President Joe Biden halted the rule, along with all other Trump-era regulations that had not yet been published in the Federal Register, with an executive order on his first day in office. Its future now depends on whomever the new president appoints to run the Office of the Comptroller of the Currency.
Comments on the rule submitted to the OCC show that the Independent Petroleum Association of America, of which Shell is a member, lobbied for the rule.
In its December comments, the IPAA claimed that banks have caved to “political pressure to limit capital to an essential energy industry.” The group argued that environmental groups have “distorted” the damage to the environment caused by methane emissions, “trying to suggest it poses an unreasonable threat.”
Shell calls methane “a potent greenhouse gas” on its website, adding: “When it is released into the atmosphere it has a much higher global warming impact than CO2.”

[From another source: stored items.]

/-- A record is dropped: counted, and REC_DROPPED raised at most once a frame, with a DROP_SUMMARY unless one waits
in the FIFO (R458, R461). -/
def dropRec (r : Rec) (s : State) : State :=
  let s1 := addF (F.REC_DROPPED_COUNT r.sev) 1
    { s with recd := { s.recd with
        dropSum := bumpSev r.sev s.recd.dropSum
        dropFrz := if frozen s then bumpSev r.sev s.recd.dropFrz else s.recd.dropFrz } }
  oncePerFrame 1000
    (fun t => happen baseRec 2 (if summaryWaits t then t else request 218 3 false false [] t)) s1

/-- The oldest record of severity `v` or below leaves the list (R458). -/
def evictFirst (v : Nat) : List Rec → Option (Rec × List Rec)
  | [] => none
  | r :: rs => if r.sev ≤ v then some (r, rs) else
    match evictFirst v rs with
    | some (x, xs) => some (x, r :: xs)
    | none => none

/-- A record enters the ring (R458). -/
def storeRec (r : Rec) (s : State) : State :=
  if s.recd.ring.length < ringCap s then setRing (s.recd.ring ++ [r]) s
  else match evictFirst (if r.typ = 3 ∧ r.src = 218 then 7 else r.sev) s.recd.ring with
    | some (x, xs) => addF (F.REC_EVICTED_COUNT x.sev) 1 (setRing (xs ++ [r]) s)
    | none => dropRec r s

/-- The next sequence number is given (R455). -/
def nextSeq (s : State) : Nat × State :=
  (getF s F.REC_NEXT_SEQ_SEQ, setF F.REC_NEXT_SEQ_SEQ (getF s F.REC_NEXT_SEQ_SEQ + 1) s)

/-- Every CRITICAL and FATAL record is also copied into the sticky store, which keeps the latest 15 (R459). -/
def stickyCopy (r : Rec) (s : State) : State :=
  if 4 ≤ r.sev ∧ ¬ isSet s F.REC_STATUS_MEM_FAILED then
    { s with recd := { s.recd with
        sticky := (s.recd.sticky ++ [r]).drop (s.recd.sticky.length + 1 - 15) } }
  else s

/-- A record the recorder writes at once: it takes the next sequence number and enters the ring. -/
def writeNow (src typ : Nat) (body : List Byte) (s : State) : State :=
  let (q, s1) := nextSeq s
  let r : Rec := { sev := sevOf s src, coalesced := false, forced := false, replayed := false, src := src,
                   typ := typ, seq := q, beat := s.beat.count, body := body }
  storeRec r (stickyCopy r s1)

/-- The freeze ends (R461): the FIFO drains into the ring, then the record that ended the freeze, then THAW. -/
def endFreeze (reason : Nat) (last : Option Rec) (s : State) : State :=
  let counts := s.recd.dropFrz
  let s1 := setF F.REC_STATUS_FROZEN 0 { s with recd := { s.recd with fifo := [] } }
  let s2 := s.recd.fifo.foldl (fun t r => storeRec r t) s1
  let s3 := match last with
    | some r => storeRec r s2
    | none => s2
  happen baseRec 1 (writeNow 217 6 (leBytes 1 reason ++ leBytes 3 0 ++ sixBytes counts) s3)

/-- A freeze request (R461, R462): FREEZE is the last record before the freeze.  No effect while frozen. -/
def startFreeze (path : Nat) (s : State) : State :=
  if frozen s then s
  else
    let s1 := writeNow 216 5 (leBytes 1 path ++ leBytes 3 0) s
    happen baseRec 0 (setF F.REC_STATUS_FROZEN 1
      { s1 with recd := { s1.recd with frozenAt := frameNow s, dropFrz := sixZeros } })

/-- A thaw request (R461, R462).  No effect while not frozen. -/
def thaw (reason : Nat) (s : State) : State := if frozen s then endFreeze reason none s else s

/-- A record taken in is stored: in the ring, or while frozen in the holding FIFO (R458, R461). -/
def placeRec (r : Rec) (s : State) : State :=
  if frozen s then
    if 4 ≤ r.sev then endFreeze 1 (some r) s
    else if s.recd.fifo.length < 63 ∨ (r.typ = 3 ∧ s.recd.fifo.length < 64) then
      { s with recd := { s.recd with fifo := s.recd.fifo ++ [r] } }
    else dropRec r s
  else storeRec r s

/-- The record an intake entry becomes (R455, R457). -/
def recOf (e : IntakeEnt) (q : Nat) (drops : List Nat) : Rec :=
  { sev := e.sev, coalesced := decide (1 < e.count), forced := e.forced, replayed := false, src := e.src
    typ := e.typ, seq := q, beat := e.beat
    body := if e.counted then leBytes 2 e.cycle ++ leBytes 2 (min e.count 0xFFFF) ++ e.rest
      else if e.typ = 1 then leBytes 2 e.cycle ++ e.rest
      else if e.typ = 3 then sixBytes drops
      else e.rest }

/-- The oldest entry of the intake is taken in (R455). -/
def takeIn (s : State) : State :=
  match s.recd.intake with
  | [] => s
  | e :: es =>
    let (q, s1) := nextSeq { s with recd := { s.recd with intake := es } }
    let r := recOf e q s.recd.dropSum
    let s2 := if e.typ = 3 ∧ e.src = 218 then { s1 with recd := { s1.recd with dropSum := sixZeros } } else s1
    placeRec r (stickyCopy r s2)

/-! ## The read window (R460) -/

/-- Whole records that fit in `room` bytes. -/
def fitRecs : Nat → List Rec → List Rec
  | _, [] => []
  | room, r :: rs => if 16 + r.body.length ≤ room then r :: fitRecs (room - (16 + r.body.length)) rs else []

/-- Bytes of a list of records. -/
def recsLen (l : List Rec) : Nat := l.foldl (fun n r => n + 16 + r.body.length) 0

/-- A snapshot is taken at the cursor. -/
def snapshot (s : State) : State :=
  let cur := getF s F.REC_CURSOR_SEQ
  let l := (fitRecs 4096 (s.recd.ring.filter (fun r => decide (cur ≤ r.seq)))).take 256
  let first := match l with
    | [] => 0
    | r :: _ => r.seq
  setF F.REC_STATUS_EMPTY (if l = [] then 1 else 0)
    (setF F.REC_STATUS_GAP (if l ≠ [] ∧ first ≠ cur then 1 else 0)
      (setF F.REC_WIN_INFO_COUNT l.length (setF F.REC_WIN_INFO_BYTES (recsLen l)
        (setF F.REC_WIN_FIRST_SEQ first { s with recd := { s.recd with snap := l } }))))

/-- REC_CTRL.NEXT: the cursor moves past the snapshot, then a new snapshot is taken. -/
def recNextDo (s : State) : State :=
  match s.recd.snap.getLast? with
  | none => snapshot s
  | some r => snapshot (setF F.REC_CURSOR_SEQ (r.seq + 1) s)

/-- A write of REC_CURSOR. -/
def recCursorDo (v : Nat) (s : State) : State := snapshot (setR Reg.REC_CURSOR v s)

/-- The bytes the read window shows. -/
def windowBytes (s : State) : List Byte := s.recd.snap.flatMap recBytes

/-- The word of the read window at an offset; bytes beyond the records read 0. -/
def windowWord (s : State) (off : Nat) : W32 :=
  let b := ((windowBytes s).drop off).take 4
  BitVec.ofNat 32 (leNat b)

/-! ## The mirror (R459) -/

/-- The lowest severity mirrored; 6 and 7 are taken as 5. -/
def mirrorSev (s : State) : Nat := min 5 (getF s F.REC_CFG_MIRROR_SEV)

/-- The records a flush point lays in the mirror: severity at or above MIRROR_SEV, or a RECORDER_MEMORY_FAILED
(R465), not mirrored yet. -/
def mirrorDue (s : State) : List Rec :=
  s.recd.ring.filter (fun r =>
    (decide (mirrorSev s ≤ r.sev) || decide (r.typ = 4)) && !s.recd.mirrored.contains r.seq)

/-- The mirror part of a flush point: durable, or failed and laid again at the next one. -/
def mirrorFlush (ok : Bool) (s : State) : State :=
  let l := mirrorDue s
  if l = [] then s
  else if ok then
    let m := s.recd.mirror ++ l
    setF F.REC_MIRROR_SEQ_SEQ ((l.getLast?.map (·.seq)).getD 0)
      { s with recd := { s.recd with
          mirror := m.drop (m.length - 1048576), mirrored := s.recd.mirrored ++ l.map (·.seq) } }
  else happen baseRec 4 s

/-! ## Time anchors (R463) -/

/-- The host-grid beat number h = BEAT_COUNT − BEAT_HOST_OFFSET. -/
def hostGrid (s : State) : W64 := s.beat.count - s.beat.offset

/-- BEAT_ORIGIN in ns. -/
def origin (s : State) : Nat := getR s Reg.BEAT_ORIGIN_LO + 2 ^ 32 * getR s Reg.BEAT_ORIGIN_HI

/-- HOST_TIME of an anchor and whether it is valid: by PTM from the last measurement, by SYNC_IN from the origin, and
free-running from the last Timestamp (R463). -/
def hostTimeNow (s : State) : Nat × Bool :=
  if getF s F.BEAT_CTRL_SRC = 2 then (origin s + 16000 * (hostGrid s).toNat, true)
  else match s.beat.hostTime with
    | some (t, b) => (t + 16000 * (s.beat.count - b).toNat, true)
    | none => (0, false)

/-- A TIME_ANCHOR record and the REC_TIME_ANCHOR event. -/
def anchor (reason : Nat) (s : State) : State :=
  let (t, ok) := hostTimeNow s
  happen baseRec 5 (request 221 1 false false
    (leBytes 1 reason ++ leBytes 1 (getF s F.BEAT_STATUS_LOCK_STATE + (if ok then 8 else 0)) ++ leBytes 8 t
      ++ leBytes 8 s.beat.offset.toNat ++ leBytes 8 (origin s) ++ leBytes 4 (getR s Reg.BEAT_PHASE_ERR)
      ++ leBytes 4 0) s)

/-! ## Failure of the recorder memory (R465) -/

/-- The recorder memory fails at a word: the ring is abandoned for the sticky store. -/
def recorderFailed (word : Nat) (again : Bool) (s : State) : State :=
  if isSet s F.REC_STATUS_MEM_FAILED then s
  else
    let s1 := setF F.REC_STATUS_MEM_FAILED 1
      { s with recd := { s.recd with ring := s.recd.sticky, failCell := some (word, s.beat.count) } }
    happen baseRec 3 (request 219 4 false false
      (leBytes 4 word ++ leBytes 8 s.beat.count.toNat ++ leBytes 4 (if again then 1 else 0)) s1)

/-- On wake, each held occurrence makes its record request, stamped with the beat at which the count stopped and with
CYCLE 0x7FFF (R454). -/
def releaseHeld (s : State) : State :=
  let l := s.recd.held
  l.foldl (fun t (x : Nat × Nat × Bool × List Byte) =>
      let t1 := request x.1 x.2.1 x.2.2.1 (x.2.1 ≠ 1 ∧ x.2.1 ≠ 4 ∧ x.2.1 ≠ 3) x.2.2.2 t
      { t1 with recd := { t1.recd with
          intake := t1.recd.intake.map (fun e => if e.src = x.1 then { e with cycle := 0x7FFF } else e) } })
    { s with recd := { s.recd with held := [] } }

/-! ## The rows -/

/-- Each set bit of `v` below `n`, lowest first. -/
def bitsList (v n : Nat) : List Nat := (List.range n).filter (fun i => decide (bitsOf v i 1 = 1))

/-- The number of event bits of the page at `base`. -/
def pageBits (base : Nat) : Nat :=
  match blockOf base with
  | some (ty, _, _) => evtBits ty
  | none => 0

/-- EVT_FORCE: each bit written as 1 acts as one happening, FORCED in its record; on the cause pages, one FORCED
occurrence that sets nothing (R448). -/
def forceWrite (base : Nat) (v : W32) (s : State) : State :=
  (bitsList v.toNat (pageBits base)).foldl (fun t i =>
    if causePage base then
      if bitsOf (enWord t base) i 1 = 1 then
        occur (srcOf base i) 0 true true (eventRest t base) t
      else t
    else happenAs base i 0 [] true t) s

/-- EVT_EN: a source whose pending bit becomes enabled is asserted without an occurrence (R448, R450). -/
def enWrite (base : Nat) (v : W32) (s : State) : State :=
  let n := pageBits base
  let s1 := setR (Reg.EVT_EN base) (v.toNat % 2 ^ n) s
  (List.range n).foldl (fun t i =>
    if srcOn s1 (srcOf base i) && !srcOn s (srcOf base i) then onAssert (srcOf base i) t else t) s1

/-- EVT_PEND: a 1 clears EVT_PEND and EVT_RAW of its bit; ignored on the cause pages (R496). -/
def pendWrite (base : Nat) (v : W32) (s : State) : State :=
  if causePage base then s
  else
    let m := Nat.xor (v.toNat % 2 ^ 32) 0xFFFFFFFF
    setR (Reg.EVT_RAW base) (Nat.land (getR s (Reg.EVT_RAW base)) m)
      (setR (Reg.EVT_PEND base) (Nat.land (getR s (Reg.EVT_PEND base)) m) s)

/-- EVT_ROUTE_s: RW targets and CORE_SEL, REC fixed at 1 for 221 and 222, SEV writable for 248 to 255 only; a source
that becomes routed while asserted acts as if just asserted (R449, R469). -/
def routeWrite (src : Nat) (v : W32) (s : State) : State :=
  let old := getR s (Reg.EVT_ROUTE src)
  let lo := bitsOf v.toNat 0 8
  let lo' := if src = 221 ∨ src = 222 then putBits lo 3 1 1 else lo
  let sev := if 248 ≤ src then bitsOf v.toNat 8 3 else bitsOf old 8 3
  let s1 := setR (Reg.EVT_ROUTE src) (lo' + 256 * sev) s
  if bitsOf old 0 1 = 0 ∧ srcOn s src then onAssert src s1 else s1

/-- EVT_FW_RAISE: the body buffer is copied into a record request of a source 248 to 255 and a type of 0x80 or above;
any other is ignored (R453, R469). -/
def fwRaise (v : W32) (s : State) : State :=
  let src := bitsOf v.toNat 0 8
  let typ := bitsOf v.toNat 8 8
  let n := min 60 (bitsOf v.toNat 16 6)
  if 248 ≤ src ∧ 128 ≤ typ then
    let body := (List.range n).flatMap (fun i => leBytes 4 (getR s (Reg.EVT_FW_BODY i)))
    let s1 := addF (F.EVT_COUNT_COUNT src) 1 s
    if isSet s1 (F.EVT_ROUTE_REC src) then request src typ false false body s1 else s1
  else s

/-- One MSI-X message of a port for the asserted sources: at most one per port per beat; one that cannot be sent is
counted and raises EVT_MSIX_LOST at most once a frame (R450). -/
def msixSend (p : Nat) (deliverable : Bool) (s : State) : State :=
  if s.msixDue.contains p ∧ tget (fun _ => 0) s.msixBeat p ≠ beatNow s + 1 then
    let s1 := { s with
      msixDue := removeNat p s.msixDue
      msixBeat := tset (fun _ => 0) p (beatNow s + 1) s.msixBeat }
    let vec := getF s (if p = 0 then F.EVT_MSIX_A_VECTOR else F.EVT_MSIX_B_VECTOR)
    if deliverable && isSet s (F.HOST_LINK_STATUS_UP p) then emit (.msix (32 * p) vec) s1
    else oncePerFrame 1001 (happen baseEvt 0) (addF F.EVT_MSIX_LOST_COUNT 1 s1)
  else s

/-- A freeze that has lasted FREEZE_MAX frames ends; 0 is no limit (R461). -/
def freezeExpired (s : State) : Bool :=
  frozen s && decide (getF s F.REC_CFG_FREEZE_MAX ≠ 0) &&
    decide (s.recd.frozenAt + getF s F.REC_CFG_FREEZE_MAX ≤ frameNow s)

def execEvtForceWrite (base : Nat) (v : W32) (s : State) : Res :=
  .next (if isPage base then guarded .onChip (Reg.EVT_FORCE base) v (forceWrite base v) s else s)
def execEvtEnWrite (base : Nat) (v : W32) (s : State) : Res :=
  .next (if isPage base then guarded .onChip (Reg.EVT_EN base) v (enWrite base v) s else s)
def execEvtPendClear (base : Nat) (v : W32) (s : State) : Res :=
  .next (if isPage base then guarded .onChip (Reg.EVT_PEND base) v (pendWrite base v) s else s)
def execEvtRouteWrite (src : Nat) (v : W32) (s : State) : Res :=
  .next (if src < 256 then guarded .onChip (Reg.EVT_ROUTE src) v (routeWrite src v) s else s)
def execEvtMsixSend (p : Nat) (deliverable : Bool) (s : State) : Res := .next (msixSend p deliverable s)
def execEvtFwRaiseWrite (v : W32) (s : State) : Res :=
  .next (guarded .onChip Reg.EVT_FW_RAISE v (fwRaise v) s)

/-- RECORD_INTAKE; before S12 the recorder takes nothing in (R466). -/
def execRecordIntake (s : State) : Res := .next (if modeNow s = 15 then s else takeIn s)
def execRecNext (s : State) : Res := .next (guarded .onChip Reg.REC_CTRL 4 recNextDo s)
def execRecRefill (s : State) : Res := .next (guarded .onChip Reg.REC_CTRL 8 snapshot s)
def execRecCursorWrite (v : W32) (s : State) : Res :=
  .next (guarded .onChip Reg.REC_CURSOR v (recCursorDo v.toNat) s)
def execFreezeTimeout (s : State) : Res := .next (if freezeExpired s then endFreeze 2 none s else s)

/-- A periodic anchor: every ANCHOR_EPOCHS epochs while the lock is LOCKED; 0 disables (R463). -/
def execTimeAnchorPeriodic (s : State) : Res :=
  .next (if getF s F.REC_CFG_ANCHOR_EPOCHS ≠ 0 ∧ getF s F.BEAT_STATUS_LOCK_STATE = 2 ∧
      beatNow s % (65536 * getF s F.REC_CFG_ANCHOR_EPOCHS) = 0 then oncePerBeat 3 (anchor 3) s else s)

A spokesperson for Shell said the company does not have a position on the bank financing rule and did not “directly consult with IPAA on its correspondence to the comptroller.”
Asked about the clash between Shell’s public statements on methane and the IPAA’s downplaying of the threat, the spokesperson said the company has “no expectations [trade associations] will be monolithic in their platforms or advocacy approach,” but insisted that Shell expresses its position on methane within trade associations to which it belongs.
But Graham Steele, director of the Stanford Graduate School of Business, said the IPAA’s comments were evidence of an “obvious disconnect between fossil fuel companies’ actions and their words.”
He added, “That’s why these trade associations and these coalitions exist, is to be the sort of back-channel voice for all these entities.”